CN109726270A - A method for detecting the degree of repetition of articles based on article segmentation and Pearson test - Google Patents
A method for detecting the degree of repetition of articles based on article segmentation and Pearson test Download PDFInfo
- Publication number
- CN109726270A CN109726270A CN201811511826.9A CN201811511826A CN109726270A CN 109726270 A CN109726270 A CN 109726270A CN 201811511826 A CN201811511826 A CN 201811511826A CN 109726270 A CN109726270 A CN 109726270A
- Authority
- CN
- China
- Prior art keywords
- article
- pearson
- segmentation
- detecting method
- segment
- Prior art date
- Legal status (The legal status is an assumption and is not a legal conclusion. Google has not performed a legal analysis and makes no representation as to the accuracy of the status listed.)
- Granted
Links
- 238000000034 method Methods 0.000 title claims abstract description 20
- 230000011218 segmentation Effects 0.000 title claims abstract description 16
- 238000007689 inspection Methods 0.000 claims abstract description 5
- 238000001514 detection method Methods 0.000 claims abstract description 4
- 230000035945 sensitivity Effects 0.000 claims description 5
- 239000012634 fragment Substances 0.000 claims description 3
- 238000010425 computer drawing Methods 0.000 claims 2
- 238000005516 engineering process Methods 0.000 abstract 2
- 230000003252 repetitive effect Effects 0.000 abstract 1
- 238000003491 array Methods 0.000 description 2
- 230000001419 dependent effect Effects 0.000 description 1
- 238000006073 displacement reaction Methods 0.000 description 1
- 238000002955 isolation Methods 0.000 description 1
- 238000013178 mathematical model Methods 0.000 description 1
Landscapes
- Information Retrieval, Db Structures And Fs Structures Therefor (AREA)
Abstract
The present invention is a kind of article repetition degree detecting method examined based on article segmentation and Pearson.The invention is characterized in that article text is all divided into multiple segments, it then counts the frequency of occurrence of each segment and is arranged according to certain sequence, again by database or the article in other sources carry out same treatment, the data obtained can be depicted as curve, therefore the method for Pearson's inspection can be taken to detect the correlation of two curves, to obtain the repetition degree of two articles.When related coefficient is 0.8-1.0, two article height of explanation are repeated, higher repetition when being 0.6-0.8, moderate repetition when being 0.4-0.6, low repetition when being 0.2-0.4, extremely low repetition or without repeating when being 0.0-0.2.This technology in conjunction with computer technology after can be applicable to paper repeatability detection (being commonly called as paper duplicate checking) in terms of, and improve the artificial difficulty for reducing repetitive rate (being commonly called as drop weight), be of great significance for strike paper act of plagiarism.
Description
Technical field
The present invention relates to a kind of methods that paper repeats degree detecting.
Background technique
Pearson correlation coefficients (Pearson correlation coefficient) are also referred to as Pearson product-moment correlation coefficient
(Pearson product-moment correlation coefficient), is a kind of linearly dependent coefficient, is defined as
The quotient of covariance and standard deviation between two variables:
Above formula defines population correlation coefficient, and common lowercase Greek alpha ρ (rho) is used as and represents symbol.Estimate sample
Pearson correlation coefficient (sample correlation coefficient) can be obtained in covariance and standard deviation, commonly uses English lower case r and represents:
R also can obtain the expression formula with above formula equivalence by the criterion score Estimation of Mean of sample point:
WhereinAnd σXIt is to X respectivelyiCriterion score, sample mean and the sample standard deviation of sample.

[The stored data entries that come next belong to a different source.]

/-- The dispatcher of a stall (R350 to R354). `held`: the rejected command whose release SKIP performs. -/
structure Dsp where
  window : List WinCmd := []
  running : List WinCmd := []
  held : Option WinCmd := none
  stepMsg : Option Dword := none
  /-- Sequence number plus one of the matrix instruction whose first tile the weight path holds (R112); 0: none. -/
  preload : Nat := 0
  /-- Sequence number plus one of the last VCHAIN accepted that names a summary slot (R144). -/
  summLast : SMap Nat := []
deriving DecidableEq, Repr

/-- The two tile registers of an array (R97): the codes of the tile that each holds with the mark of a poisoned tile, and the one the
array multiplies with. -/
structure TileRegs where
  tiles : SMap (List Nat × Bool) := []
  sel : Nat := 0
deriving DecidableEq, Repr

/-- One hardware loop register set (R344). -/
structure LoopSet where
  count : Word := 0
  start : Dword := 0
  last : Dword := 0
deriving DecidableEq, Repr

/-- A store waiting in the store buffer (R365). -/
structure StoreEntry where
  addr : Dword
  size : Nat
  value : Dword
  sup : Bool
deriving DecidableEq, Repr

/-- The delay slot in progress: the address of its branch and, where the branch is taken, its target (R342, R364). -/
structure SlotCtx where
  branchPc : Dword
  target : Option Dword
deriving DecidableEq, Repr

/-- The stall control core (R338 to R346, R358 to R367); its mode and run bits lie in SCC_STATUS. -/
structure Scc where
  gpr : SMap Dword := []
  pc : Dword := 0
  slot : Option SlotCtx := none
  loopsSup : SMap LoopSet := []
  loopsTen : SMap LoopSet := []
  ie : Bool := false
  inTrap : Bool := false
  inSlot : Bool := false
  prevSup : Bool := false
  prevIe : Bool := false
  trapPc : Dword := 0
  trapCause : Dword := 0
  trapInfo : Dword := 0
  trapEntry : Dword := 0
  trapSave : Dword := 0
  intMask : Dword := 0xFFFFFFFFFFFFFFFF
  tbAlarm : Dword := 0
  stores : List StoreEntry := []
  /-- The next instruction is the first after a TRET (R362). -/
  afterTret : Bool := false
  /-- IE written by SYSW, in force from the boundary after the next instruction (R363): the value and the boundaries to go. -/
  ieLater : Option (Bool × Nat) := none
  rejPending : Bool := false
  mboxPending : Bool := false
  /-- RUN has been cleared and the store buffer is not yet empty; RUN was set again meanwhile (R447). -/
  halting : Bool := false
  heldRun : Bool := false
  /-- What a waiting SHORT_WAIT waits for, a tag or 65,536 for every transfer, and the first failing status since (R356). -/
  shortWait : Option (Nat × Nat) := none
deriving DecidableEq, Repr

/-- An open segmented SUM (R134): its fields, the elements of each result so far (their canonical sum is what the running leaves
give), whether one was unmasked, and whether one was poisoned. -/
structure SegState where
  axis : Nat
  kTotal : Nat
  parts : Nat
  part : Nat
  pos : Nat
  elems : List (List Word)
  active : List Bool
  poison : List Bool
deriving DecidableEq, Repr

/-- A DMA channel descriptor (R231). -/
structure DmaDesc where
  kind : Nat
  trigger : Nat
  trigArg : Nat
  deadline : Nat
  trigVal : Nat
  pace : Nat
  srcCount : Nat
  dstCount : Nat
  srcList : Nat
  dstList : Nat
  ringBase : Nat
  nslot : Nat
  slotLines : Nat
  doneLatch : Nat
  latchEn : Bool
  irq : Bool
  tag : Nat
deriving DecidableEq, Repr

Pearson correlation coefficients are the statistics for reflecting two linear variable displacement degrees of correlation, and absolute value shows more greatly
Correlation is stronger.Illustrate that correlation is extremely strong when related coefficient is 0.8-1.0, correlation is stronger when being 0.6-0.8, is 0.4-
Moderate correlation when 0.6, correlation is lower when being 0.2-0.4, and correlation is extremely low or without correlation when being 0.0-0.2.
Summary of the invention
The present invention creatively selects solve previous traditional paper not with semantic complete sentence for minimum duplicate checking unit
The problem of weight can drop by adjusting the methods of word order in duplicate checking method easily, and by mathematical model logarithm mature in statistics
According to being analyzed.The present invention is intended to provide a kind of simple, accurate, reliable paper duplicate checking method.
Specific embodiment
Firstly, randomly select segmentation site, paper to be measured is decomposed into equal length or segment not etc..It should infuse herein
Meaning is that fragment length after decomposing is unsuitable too long, in order to avoid influencing the sensitivity of detection, is usually no more than 5 words, will full text it is equal
Sensitivity highest when being decomposed into single character.Then the total degree occurred in paper to gained segment counts, according to one
It is fixed sequentially to be arranged, obtain an array.Then, the reference paper in database is decomposed according to same site,
The paper segment decomposited is counted according to the number of appearance, the piece for occurring in paper to be measured but not occurring in reference paper
Section meter 0, does not occur in paper to be measured but the segment occurred in reference paper does not count, resulting data according to paper phase to be measured
Same sequence arrangement, obtains two arrays.Finally, carrying out Pearson inspection to resulting two array, the phase relation of two arrays is obtained
Number, the repetition degree of as two papers.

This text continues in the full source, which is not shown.